*YOUR ASSIGNMENT:*
Print exactly the lines from the one containing "a sample -/" through the last line of the listing, both included.

*RAW DATA:*
-- ==== Sys2Proof/Machine/Frame.lean ====
section
/-! DEFINITION. Machine/Frame.lean: pure functions on frames: byte order (20_memory.md R32, R33), the masks
(00_scope.md R8), reversal (R14), realignment (41_response_validator.md R65), the fields of a frame (30_encoding.md R46)
and the valid response frame of a sample (42_sample_extractor.md R72). -/

namespace Sys2Proof.Machine

open Sys2Proof

/-! ### Byte order -/

/-- bytes(F), R32: most significant byte first. -/
def bytesOfFrame (F : Frame) : Bytes4 :=
  { b0 := F.extractLsb' 24 8, b1 := F.extractLsb' 16 8, b2 := F.extractLsb' 8 8, b3 := F.extractLsb' 0 8 }

/-- frame(b), R33: the concatenation, `b0` most significant. -/
def frameOfBytes (b : Bytes4) : Frame := b.b0 ++ b.b1 ++ b.b2 ++ b.b3

/-! ### Masks, R8 -/

/-- The 32-bit value with exactly the bits `hi` down to `lo` set. -/
def maskOf (hi lo : Nat) : Frame := BitVec.ofNat 32 (2 ^ (hi + 1) - 2 ^ lo)

/-- START_MASK (R8). -/
def startMask : Frame := maskOf Config.startPos Config.startPos
/-- MODE_MASK (R8). -/
def modeMask : Frame := maskOf Config.modePos Config.modePos
/-- CHAN_MASK (R8). -/
def chanMask : Frame := maskOf Config.chanHi Config.chanLo
/-- WAIT_MASK (R8). -/
def waitMask : Frame := maskOf Config.waitPos Config.waitPos
/-- ZERO_MASK (R8). -/
def zeroMask : Frame := maskOf Config.zeroPos Config.zeroPos
/-- SAMPLE_MASK (R8). -/
def sampleMask : Frame := maskOf Config.sampleHi Config.sampleLo
/-- CKSUM_MASK (R8). -/
def cksumMask : Frame := maskOf Config.cksumHi Config.cksumLo
/-- PAD_MASK (R8). -/
def padMask : Frame := maskOf Config.padHi Config.padLo
/-- MZ_MASK (R8): the mandatory-zero bits of a response, "the complement of SAMPLE_MASK | CKSUM_MASK". -/
def mzMask : Frame := ~~~ (sampleMask ||| cksumMask)
/-- The fixed bits of a command frame (30_encoding.md R47): all but the mode and channel fields. -/
def cmdFixedMask : Frame := ~~~ (modeMask ||| chanMask)

/-! ### Fields, 30_encoding.md R46, as slices F[hi:lo] (R14) -/

/-- F[31], the Start bit. -/
def startField (F : Frame) : BitVec 1 := F.extractLsb' Config.startPos 1
/-- F[30], the Mode bit. -/
def modeField (F : Frame) : BitVec 1 := F.extractLsb' Config.modePos 1
/-- F[29:27], the Channel field. -/
def chanField (F : Frame) : BitVec 3 := F.extractLsb' Config.chanLo 3
/-- F[26], the Wait bit. -/
def waitField (F : Frame) : BitVec 1 := F.extractLsb' Config.waitPos 1
/-- F[25], the Zero bit. -/
def zeroField (F : Frame) : BitVec 1 := F.extractLsb' Config.zeroPos 1
/-- F[24:13], the Sample field (R51). -/
def sampleField (F : Frame) : Sample := F.extractLsb' Config.sampleLo 12
/-- F[12:2], the Checksum field (R52). -/
def cksumField (F : Frame) : BitVec 11 := F.extractLsb' Config.cksumLo 11
/-- F[1:0], the Padding field. -/
def padField (F : Frame) : BitVec 2 := F.extractLsb' Config.padLo 2

/-! ### Reversal and realignment -/

/-- Bits 0, 1, … of `v` taken in turn as the bits n-1, n-2, … of the result. -/
def revFrom : (n : Nat) → {w : Nat} → BitVec w → BitVec n
  | 0, _, _ => 0#0
  | n + 1, _, v => BitVec.cons (v.getLsbD 0) (revFrom n (v >>> 1))

/-- rev_N(v), R14: rev_N(v)[i] = v[N-1-i]. -/
def rev {n : Nat} (v : BitVec n) : BitVec n := revFrom n v

/-- Align(y), 41_response_validator.md R65, both cases; at this hardware's constants it is `y >> 5` (R9). -/
def align (y : Frame) : Frame :=
  if 0 ≤ Config.mirrorT then y <<< Config.mirrorT.toNat else y >>> (-Config.mirrorT).toNat

/-! ### The valid response frame of a sample -/

/-- RespFrame(s), 42_sample_extractor.md R72: not an operation of the block; what a correctly working device returns. -/
def respFrame (s : Sample) : Frame :=
  (s.setWidth 32 <<< Config.sampleLo) ||| ((rev (s.extractLsb' 1 11)).setWidth 32 <<< Config.cksumLo)

end Sys2Proof.Machine
end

*PROBLEM SOLUTION:*
/-! ### The valid response frame of a sample -/

/-- RespFrame(s), 42_sample_extractor.md R72: not an operation of the block; what a correctly working device returns. -/
def respFrame (s : Sample) : Frame :=
  (s.setWidth 32 <<< Config.sampleLo) ||| ((rev (s.extractLsb' 1 11)).setWidth 32 <<< Config.cksumLo)

end Sys2Proof.Machine
end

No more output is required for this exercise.